しばらくすると、シュウはリビングルームに呼ばれた。
「悪いがオレは夕方から仕事があって夜遅くならないと帰ってこねぇ。オレがいない間は別にこのリビングを使ってもらっても構わねぇが、あんまり散らかすなよ。トイレや風呂も自由に使ってもらってイイが、適当に掃除しとけ。タダで住まわせてもらうんだから、それくらい当たり前だろ。食い物は…まぁオレもあんまり自分で料理したりしないから大した物も置いてねぇが、カップラーメンくらいならキッチンの横の戸棚にあるし、酒のつまみ程度の食いモンなら冷蔵庫の中に入ってる。ところでお前金持ってんのか?」
シュウは言われてみて改めてポケットの中を覗いてみたが、保からもらった封筒の金は既に無く、父親の家でくすねてきた時の残りがわずかに残っているだけだった。
「その顔じゃあどう見ても無さそうだな。かと言ってタダで住まわせた上に小遣いまでくれてやるほどオレもお人好しじゃないし…」しばらく考えた後で慎治は言った。
「そうだ。お前オレの店を手伝ってくれないか? 最近バイトで雇ってたヤツが急に辞めちまって、オレひとりで色々切り盛りしなくちゃならなくて困ってたところだ。まぁ未成年を雇うのは少し気が引けるが、お前もただここでボーッとしてても退屈だろうし、仕事して住まわせてもらうと思えば変に気ぃ遣わなくてイイだろう。なぁに、ほんの少しだがちゃんとバイト代も払ってやるよ」
「へぇ、慎治さんてお店やってるんだ」
「あぁ。店っつうほどのモンでもないがな… 何て言うかその…サービス業ってヤツだ」慎治は急に落ち着かない様子になり、ソワソワと部屋の中を見回した。

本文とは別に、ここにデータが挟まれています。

-- ==== Sys2Proof/Machine/Content.lean ====
section
/-! DEFINITION. What a destination carries: the source on air at each line, its picture rows and its ancillary packets, black lines, output
delay (R75, R77, R94–R96, R123, R127, R145, R150). -/
namespace Sys2Proof.Machine

/-! The source on air at a line. -/

/-- Does a line of a frame come before another? -/
def lineBefore (a b : Nat × Nat) : Bool := decide (a.1 < b.1) || (a.1 == b.1 && decide (a.2 < b.2))

/-- A connection as the outputs show it: in TEST only the internal generators are carried, and black in place of every other source (R57). -/
def State.shownRow (s : State) (r : VRow) : VRow :=
  if s.ctl.mode = .test then { r with srcV := max 4032 r.srcV, srcN := 4032, pass := false } else r

/-- The connection of a destination at a line of frame F: that before the group's last switch point for the lines before its switching line (R77). -/
def State.rowOnAir (s : State) (d F line : Nat) : VRow :=
  let g := s.dstGroup d
  let now := Tab.get idleRow s.xpt.vout d
  s.shownRow (match Tab.find? s.xpt.before g with
  | some (f, old) => if lineBefore (F, line) (f, s.rdFld (Reg.XPT_TG_SWLINE g) 12 0) then Tab.get idleRow old d else now
  | none => now)

/-- Raster lines of a format to one line of its numbering (R512). -/
def linesPer (raster : Nat) : Nat := rasterLines raster / formatLines raster

/-- Is a destination black at a line of frame F under R75? The line of a loss counts raster lines. -/
def State.isBlack (s : State) (d F line raster : Nat) : Bool :=
  match Tab.find? s.xpt.black d with
  | none => false
  | some (start, stop) =>
    let at_ := (F, linesPer raster * (line - 1) + 1)
    !lineBefore at_ start && (match stop with
      | some e => lineBefore (F, line) e
      | none => true)

/-! Rows. -/

/-- A row in carried order from the samples of its planes: Cb Y Cr Y, or Y Cb Cr pixel by pixel. -/
def carried (sampling w : Nat) (v : Nat → Nat → Nat) : List Nat :=
  if sampling = 0 then (List.range w).flatMap fun x => [v (1 + x % 2) (x / 2), v 0 x]
  else (List.range w).flatMap fun x => [v 0 x, v 1 x, v 2 x]

/-- A black row. -/
def blackRow (sampling w : Nat) : List Nat := carried sampling w fun plane _ => blackOf sampling false plane

/-- A row of the bars or the ramp in a destination's format (R96). -/
def patternRow (src sampling w y : Nat) : List Nat :=
  carried sampling w fun plane x =>
    Config.pattern src plane (if sampling = 0 ∧ plane ≠ 0 then 2 * x else x) y / (if sampling = 2 then 1 else 4)

/-- A row of the tile-code test pattern in a destination's format (R145). The rule gives 10-bit samples; 12-bit ones are four times as large (log 32). -/
def testRow (raster sampling y : Nat) : List Nat :=
  let w := (rasterSize raster).1
  let n := if sampling = 0 then 2 else 3
  (prbsRun (n * w) (prbsAt (n * w * carriedRow (twoFields raster) (rasterSize raster).2 y))).zipIdx.map fun u =>
    prbsClass (u.2 / n) u.1 * (if sampling = 2 then 4 else 1)

/-- A row of a picture in a destination's sampling and width: samples stored in that sampling as they are; others through the blend space (R151, R152). Beyond
the picture it is black. -/
def picRow (sampling w : Nat) (p : Pic) (y : Nat) : List Nat :=
  let inside (x : Nat) : Bool := decide (x < p.size.1) && decide (y < p.size.2)
  let stored : Bool := match p with
    | .tiles f _ _ _ _ => f == sampling
    | _ => false
  if stored then carried sampling w fun plane x =>
    if inside (if sampling = 0 ∧ plane ≠ 0 then 2 * x else x) then p.raw plane x y else blackOf sampling false plane
  else outRow sampling ((List.range w).map fun x =>
    if inside x then (List.range 3).map fun plane => p.at12 plane x y else [256, 2048, 2048])

/-- A row of a slate. -/
def State.slateRow (s : State) (src sampling w y : Nat) : List Nat :=
  match Tab.find? s.cfg.slates (src - 4036) with
  | none => blackRow sampling w
  | some k =>
    let c := k.content
    let across := (k.width + 31) / 32
    let r := State.fetchWith (fun a n => a.useContent c (c.base + n * slotBytes c.stored c.code)) s (tilesIn across 0 k.width y (y + 1))
    picRow sampling w (.tiles c.stored k.width k.height across r.2) y

/-- Does a frame whose line 1 leaves at `start` still show the read before the last one of a stream? A read starts 16 line periods before the line 1 of the frame
it is for (R117). -/
def State.showsOld (s : State) (g i : Nat) (start : Int) : Bool :=
  let period := s.framePeriod g
  decide (start + (period / 2 : Nat) < ((s.stream i).readAt : Int) + (16 * period / formatLines (s.tgFormat g) : Nat))

/-- A row of the frame that a stream reads, or of the one before it: what its slots bring at use (R138); black where it reads none. -/
def State.tileRow (s : State) (i : Nat) (old : Bool) (sampling w y : Nat) : List Nat :=
  let x := s.stream i
  match s.streamCfg i, (if old then x.readBefore.1 else x.reading) with
  | some c, some p =>
    let across := (w + 31) / 32
    let known := if old then x.tilesBefore else x.tiles
    let tiles := (List.range across).map fun k =>
      let n := y / 8 * across + k
      (Tab.find? known n).getD (s.useTile i c p (if old then none else x.prev) n).2
    let plane (j : Nat) : List Nat := tiles.flatMap fun t =>
      let n := ((tilePlanes c.stored).getD j (32, 256)).1
      ((t.getD j []).drop (y % 8 * n)).take n
    let ps := [plane 0, plane 1, plane 2]
    carried sampling w fun j k => (ps.getD j []).getD k 0
  | _, _ => blackRow sampling w

/-- Row y of a source in a destination's format, for a frame whose line 1 leaves at `start` (R96, R127, R148, R71). -/
def State.srcRow (s : State) (g : Nat) (start : Int) (raster sampling src y : Nat) : List Nat :=
  let w := (rasterSize raster).1
  if 4052 < src ∨ src = 4032 then blackRow sampling w
  else if src = 4052 then testRow raster sampling y
  else if 4036 ≤ src then s.slateRow src sampling w y
  else if 4032 ≤ src then patternRow src sampling w y
  else if 3968 ≤ src then s.cmpRow 65 (src - 3968) y
  else match Tab.find? s.cfg.srcs src with
    | none => blackRow sampling w
    | some c =>
      if c.synced then s.tileRow src (s.showsOld g src start) sampling w y
      else
        let r := Tab.get [] s.rows (lineKey src y)
        if r.isEmpty then blackRow sampling w else r

/-! Ancillary packets. -/

/-- The line that a packet names; one without a line of its own takes line 11 (log 162). -/
def ancLine (p : AncPacket) : Nat := if 0x7FD ≤ p.line then 11 else p.line

/-- The packets of a stream's frame on a line. -/
def State.storedAnc (s : State) (g i : Nat) (start : Int) (line : Nat) : List AncPacket :=
  let x := s.stream i
  (s.ancPackets i (if s.showsOld g i start then x.readBefore.1 else x.reading)).filter fun p => ancLine p == line

/-- The packets of a source on a line (R93, R95): of a received line, of a stored frame, or of a -40 flow. -/
def State.srcAnc (s : State) (g : Nat) (start : Int) (src line : Nat) : List AncPacket :=
  match Tab.find? s.cfg.srcs src with
  | none => []
  | some c =>
    if c.synced then s.storedAnc g src start line
    else match c.input with
      | .sdi _ => lineAnc c.fmt line (Tab.get noLine s.win (lineKey src line)).words
      | .rxc _ => (Tab.get [] s.med.anc src).filter fun p => ancLine p == line

/-! Destinations. -/

/-- Does an output delay stream stand before a destination (R123)? -/
def State.delayed (s : State) (d : Nat) : Bool := (s.streamCfg (4096 + d)).isSome

/-- The format of a destination: of an SDI output that of its group in the mapping and sampling of SDIn_TX_CFG (R320). -/
def State.outFormat (s : State) (c : DstCfg) : VFormat :=
  match c.txc with
  | some _ => c.fmt
  | none =>
    let w := s.rd (Reg.SDI_TX_CFG c.lane)
    ⟨s.tgFormat c.tg, s.tgRate c.tg, fld w 19 18, fld w 31 28⟩

/-- When a line of frame F leaves at a group's output timing (R249, R320). -/
def State.lineStart (s : State) (g F line : Nat) : Int :=
  s.frameStart g F + ((s.rdFld (Reg.TG_OFFSET g) 25 0 + s.framePart g (line - 1) (formatLines (s.tgFormat g)) : Nat) : Int)

/-- The line, in the numbering of its format, that carries row y of a picture. -/
def lineOfRow (raster y : Nat) : Nat :=
  if raster < 6 then rowLine raster y else 42 + y % (1080 * linesPer raster) / linesPer raster

/-- Row y of what a destination is connected to in frame F, before its output delay. -/
def State.freshRow (s : State) (d : Nat) (c : DstCfg) (F y : Nat) : List Nat :=
  let f := s.outFormat c
  let line := lineOfRow f.raster y
  if s.isBlack d F line f.raster then blackRow f.sampling (rasterSize f.raster).1
  else s.srcRow c.tg (s.lineStart c.tg F 1) f.raster f.sampling (s.rowOnAir d F line).srcV y

/-- The packets that travel with the picture of what a destination is connected to, on a line of frame F, before its output delay: those of the N source (R95);
on black lines the video source brings none. -/
def State.freshAnc (s : State) (d : Nat) (c : DstCfg) (F line : Nat) : List AncPacket :=
  let r := s.rowOnAir d F line
  if s.isBlack d F line (s.outFormat c).raster ∧ r.srcN = r.srcV then []
  else (s.srcAnc c.tg (s.lineStart c.tg F 1) r.srcN line).filter fun p => p.travels

/-- Row y of a destination's output. -/
def State.dstRow (s : State) (d : Nat) (c : DstCfg) (F y : Nat) : List Nat :=
  let f := s.outFormat c
  if s.delayed d then
    s.tileRow (4096 + d) (s.showsOld c.tg (4096 + d) (s.lineStart c.tg F 1)) f.sampling (rasterSize f.raster).1 y
  else s.freshRow d c F y

/-- The packets of a destination's output that travel with its picture, on a line. -/
def State.dstAnc (s : State) (d : Nat) (c : DstCfg) (F line : Nat) : List AncPacket :=
  if s.delayed d then s.storedAnc c.tg (4096 + d) (s.lineStart c.tg F 1) line else s.freshAnc d c F line

end Sys2Proof.Machine
end

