-- ==== Sys2Proof/Machine/Step.lean ====
section
/-! DEFINITION. A step takes the command at the front of the queue (log 4). -/
namespace Sys2Proof.Machine

/-- Take the command at the front of the queue and run it with the rest of the queue. With no command waiting the outputs send what is due (log 166). -/
def step (s : State) : Host.Outcome State Fault Refusal :=
  match s.pending with
  | [] => .next s.tick
  | c :: rest => exec c { s with pending := rest }

/-- The state with the command that a word spells put at the front of the queue; unchanged where it spells none. -/
def State.withFetchWord (s : State) (nbits w : Nat) : State :=
  match Sys2Proof.decodeTableWord nbits w with
  | some c => { s with pending := c :: s.pending }
  | none => s

end Sys2Proof.Machine
end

「分かった。オレにできるかどうか分からないけど、頑張ってみるよ。早速今日から行く?」
「イヤ、今日は疲れてるだろうからここでゆっくり休め。こっちも色々準備あるし。明日から頼むわ」
「分かった」シュウは頷くと自分の部屋に戻っていった。その後ろ姿を見ながら慎治がボソッと呟くのにも気付かずに。
「まっ、お前さんにはちっと刺激が強すぎるかもしれねぇがな」
次の日の夕方、マスクに帽子姿で身を隠したまま、シュウは慎治に連れられて彼がやっているという店にやって来た。
そこは古びた七階建ての雑居ビルの一角で、狭いエレベーターを降りると目の前に黒っぽいドアがあり、横にピンク色の地に青い文字で「フェアリー」と書かれた看板が掛かっていた。
中に入るとそこはもともと広い店舗だったものを改装したらしく、薄暗い照明の中で黒いパーテーションで仕切られた小部屋がいくつも並び、それぞれの入り口にはピンクや青、緑など色とりどりのカーテンが掛かっていた。入り口のすぐ右側にはカウンターの受付があり、その奥に行くと何も仕切られていない待合室のような部屋があり、壁際にソファが並べられている。反対側の奥にももうひとつ部屋がありそうだが、そこはスタッフルームらしく黒いドアが閉められていた。
シュウが場違いな雰囲気に気後れしてオドオドしていると、慎治がシュウをスタッフルームに案内した。
「とりあえず店が始まるまでの間、ここにいてくれ。用事があったらその都度頼むから」
そう言うと、慎治はシュウを部屋の中に残してさっさと出て行ってしまった。スタッフルームの中は薄暗い殺風景な店の雰囲気とは違って明るい色で溢れており、壁際には女性用の化粧台がいくつか並び化粧品やアクセサリー類がゴチャゴチャと置かれていた。部屋の真ん中には大きめのソファとガラスのテーブルが置かれ、くつろげるようになっている。部屋の奥には女性用のロッカールームがあるらしく中の様子は分からないが、その手前に小さなパイプ椅子と事務机がひとつ置いてあり、机の上にパソコンが一台載っている。とりあえずシュウはその事務机の前に座ることにした。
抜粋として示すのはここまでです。